**WHAT TO DO**
Every line of the listing is to be returned exactly as given.

=== Section Start ===

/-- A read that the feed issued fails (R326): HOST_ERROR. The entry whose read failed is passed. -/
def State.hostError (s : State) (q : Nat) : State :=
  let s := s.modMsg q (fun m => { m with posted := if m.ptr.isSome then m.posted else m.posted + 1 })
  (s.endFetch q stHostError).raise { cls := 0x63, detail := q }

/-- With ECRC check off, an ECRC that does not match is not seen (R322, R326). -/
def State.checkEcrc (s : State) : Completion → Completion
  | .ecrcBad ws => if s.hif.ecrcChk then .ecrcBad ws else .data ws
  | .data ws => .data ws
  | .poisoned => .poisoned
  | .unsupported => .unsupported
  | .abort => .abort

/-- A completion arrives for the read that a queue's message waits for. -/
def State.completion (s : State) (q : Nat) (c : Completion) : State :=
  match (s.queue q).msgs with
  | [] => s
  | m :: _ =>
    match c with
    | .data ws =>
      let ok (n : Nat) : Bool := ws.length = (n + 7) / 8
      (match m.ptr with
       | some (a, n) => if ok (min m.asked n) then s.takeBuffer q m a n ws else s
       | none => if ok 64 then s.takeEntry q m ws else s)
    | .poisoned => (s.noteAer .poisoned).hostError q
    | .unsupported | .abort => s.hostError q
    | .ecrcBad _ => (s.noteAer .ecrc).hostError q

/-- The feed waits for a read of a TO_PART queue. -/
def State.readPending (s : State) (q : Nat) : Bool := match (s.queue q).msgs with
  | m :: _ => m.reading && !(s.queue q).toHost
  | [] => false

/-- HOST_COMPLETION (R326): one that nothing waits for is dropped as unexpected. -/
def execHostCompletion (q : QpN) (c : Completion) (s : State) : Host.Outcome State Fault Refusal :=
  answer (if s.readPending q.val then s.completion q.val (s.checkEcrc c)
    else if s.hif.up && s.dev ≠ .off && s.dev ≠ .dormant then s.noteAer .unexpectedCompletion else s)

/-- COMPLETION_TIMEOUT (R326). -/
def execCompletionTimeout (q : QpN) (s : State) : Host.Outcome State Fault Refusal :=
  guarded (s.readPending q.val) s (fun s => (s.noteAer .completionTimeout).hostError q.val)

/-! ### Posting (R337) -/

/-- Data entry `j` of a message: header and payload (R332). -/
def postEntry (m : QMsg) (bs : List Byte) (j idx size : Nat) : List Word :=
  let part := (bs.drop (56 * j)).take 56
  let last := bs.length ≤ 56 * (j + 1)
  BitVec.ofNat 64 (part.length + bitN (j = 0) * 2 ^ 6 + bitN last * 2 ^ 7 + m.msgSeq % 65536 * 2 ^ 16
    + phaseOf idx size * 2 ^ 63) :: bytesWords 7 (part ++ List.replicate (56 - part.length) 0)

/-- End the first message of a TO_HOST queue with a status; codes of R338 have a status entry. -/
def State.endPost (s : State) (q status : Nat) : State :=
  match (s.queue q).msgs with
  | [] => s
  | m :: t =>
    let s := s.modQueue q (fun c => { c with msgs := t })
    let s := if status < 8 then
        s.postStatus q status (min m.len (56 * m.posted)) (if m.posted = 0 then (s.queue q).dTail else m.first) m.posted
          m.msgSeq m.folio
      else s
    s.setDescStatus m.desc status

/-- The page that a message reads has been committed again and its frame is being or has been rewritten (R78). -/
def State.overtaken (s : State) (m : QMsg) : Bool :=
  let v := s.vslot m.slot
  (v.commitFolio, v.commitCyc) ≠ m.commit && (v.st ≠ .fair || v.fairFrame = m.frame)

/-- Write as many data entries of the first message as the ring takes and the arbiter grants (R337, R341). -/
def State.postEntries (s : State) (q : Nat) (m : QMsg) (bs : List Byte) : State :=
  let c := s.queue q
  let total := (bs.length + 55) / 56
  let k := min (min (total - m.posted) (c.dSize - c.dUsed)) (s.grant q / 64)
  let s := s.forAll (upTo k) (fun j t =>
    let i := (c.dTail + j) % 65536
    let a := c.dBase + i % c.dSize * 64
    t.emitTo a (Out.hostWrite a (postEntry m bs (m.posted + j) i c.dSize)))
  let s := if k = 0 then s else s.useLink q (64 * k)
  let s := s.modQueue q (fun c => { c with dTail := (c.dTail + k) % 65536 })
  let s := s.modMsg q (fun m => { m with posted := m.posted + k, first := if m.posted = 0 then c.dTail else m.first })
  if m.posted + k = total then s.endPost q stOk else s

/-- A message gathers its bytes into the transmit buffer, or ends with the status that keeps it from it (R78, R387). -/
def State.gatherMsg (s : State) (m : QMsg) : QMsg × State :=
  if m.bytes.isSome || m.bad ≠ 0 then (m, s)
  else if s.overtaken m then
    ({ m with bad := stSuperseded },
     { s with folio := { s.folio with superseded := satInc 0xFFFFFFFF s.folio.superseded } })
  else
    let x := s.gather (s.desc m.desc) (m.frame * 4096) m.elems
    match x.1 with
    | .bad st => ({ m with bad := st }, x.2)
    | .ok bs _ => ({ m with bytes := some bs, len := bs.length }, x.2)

=== Section End ===

**EXERCISE ANSWER**
/-- A read that the feed issued fails (R326): HOST_ERROR. The entry whose read failed is passed. -/
def State.hostError (s : State) (q : Nat) : State :=
  let s := s.modMsg q (fun m => { m with posted := if m.ptr.isSome then m.posted else m.posted + 1 })
  (s.endFetch q stHostError).raise { cls := 0x63, detail := q }

/-- With ECRC check off, an ECRC that does not match is not seen (R322, R326). -/
def State.checkEcrc (s : State) : Completion → Completion
  | .ecrcBad ws => if s.hif.ecrcChk then .ecrcBad ws else .data ws
  | .data ws => .data ws
  | .poisoned => .poisoned
  | .unsupported => .unsupported
  | .abort => .abort

/-- A completion arrives for the read that a queue's message waits for. -/
def State.completion (s : State) (q : Nat) (c : Completion) : State :=
  match (s.queue q).msgs with
  | [] => s
  | m :: _ =>
    match c with
    | .data ws =>
      let ok (n : Nat) : Bool := ws.length = (n + 7) / 8
      (match m.ptr with
       | some (a, n) => if ok (min m.asked n) then s.takeBuffer q m a n ws else s
       | none => if ok 64 then s.takeEntry q m ws else s)
    | .poisoned => (s.noteAer .poisoned).hostError q
    | .unsupported | .abort => s.hostError q
    | .ecrcBad _ => (s.noteAer .ecrc).hostError q

/-- The feed waits for a read of a TO_PART queue. -/
def State.readPending (s : State) (q : Nat) : Bool := match (s.queue q).msgs with
  | m :: _ => m.reading && !(s.queue q).toHost
  | [] => false

/-- HOST_COMPLETION (R326): one that nothing waits for is dropped as unexpected. -/
def execHostCompletion (q : QpN) (c : Completion) (s : State) : Host.Outcome State Fault Refusal :=
  answer (if s.readPending q.val then s.completion q.val (s.checkEcrc c)
    else if s.hif.up && s.dev ≠ .off && s.dev ≠ .dormant then s.noteAer .unexpectedCompletion else s)

/-- COMPLETION_TIMEOUT (R326). -/
def execCompletionTimeout (q : QpN) (s : State) : Host.Outcome State Fault Refusal :=
  guarded (s.readPending q.val) s (fun s => (s.noteAer .completionTimeout).hostError q.val)

/-! ### Posting (R337) -/

/-- Data entry `j` of a message: header and payload (R332). -/
def postEntry (m : QMsg) (bs : List Byte) (j idx size : Nat) : List Word :=
  let part := (bs.drop (56 * j)).take 56
  let last := bs.length ≤ 56 * (j + 1)
  BitVec.ofNat 64 (part.length + bitN (j = 0) * 2 ^ 6 + bitN last * 2 ^ 7 + m.msgSeq % 65536 * 2 ^ 16
    + phaseOf idx size * 2 ^ 63) :: bytesWords 7 (part ++ List.replicate (56 - part.length) 0)

/-- End the first message of a TO_HOST queue with a status; codes of R338 have a status entry. -/
def State.endPost (s : State) (q status : Nat) : State :=
  match (s.queue q).msgs with
  | [] => s
  | m :: t =>
    let s := s.modQueue q (fun c => { c with msgs := t })
    let s := if status < 8 then
        s.postStatus q status (min m.len (56 * m.posted)) (if m.posted = 0 then (s.queue q).dTail else m.first) m.posted
          m.msgSeq m.folio
      else s
    s.setDescStatus m.desc status

/-- The page that a message reads has been committed again and its frame is being or has been rewritten (R78). -/
def State.overtaken (s : State) (m : QMsg) : Bool :=
  let v := s.vslot m.slot
  (v.commitFolio, v.commitCyc) ≠ m.commit && (v.st ≠ .fair || v.fairFrame = m.frame)

/-- Write as many data entries of the first message as the ring takes and the arbiter grants (R337, R341). -/
def State.postEntries (s : State) (q : Nat) (m : QMsg) (bs : List Byte) : State :=
  let c := s.queue q
  let total := (bs.length + 55) / 56
  let k := min (min (total - m.posted) (c.dSize - c.dUsed)) (s.grant q / 64)
  let s := s.forAll (upTo k) (fun j t =>
    let i := (c.dTail + j) % 65536
    let a := c.dBase + i % c.dSize * 64
    t.emitTo a (Out.hostWrite a (postEntry m bs (m.posted + j) i c.dSize)))
  let s := if k = 0 then s else s.useLink q (64 * k)
  let s := s.modQueue q (fun c => { c with dTail := (c.dTail + k) % 65536 })
  let s := s.modMsg q (fun m => { m with posted := m.posted + k, first := if m.posted = 0 then c.dTail else m.first })
  if m.posted + k = total then s.endPost q stOk else s

/-- A message gathers its bytes into the transmit buffer, or ends with the status that keeps it from it (R78, R387). -/
def State.gatherMsg (s : State) (m : QMsg) : QMsg × State :=
  if m.bytes.isSome || m.bad ≠ 0 then (m, s)
  else if s.overtaken m then
    ({ m with bad := stSuperseded },
     { s with folio := { s.folio with superseded := satInc 0xFFFFFFFF s.folio.superseded } })
  else
    let x := s.gather (s.desc m.desc) (m.frame * 4096) m.elems
    match x.1 with
    | .bad st => ({ m with bad := st }, x.2)
    | .ok bs _ => ({ m with bytes := some bs, len := bs.length }, x.2)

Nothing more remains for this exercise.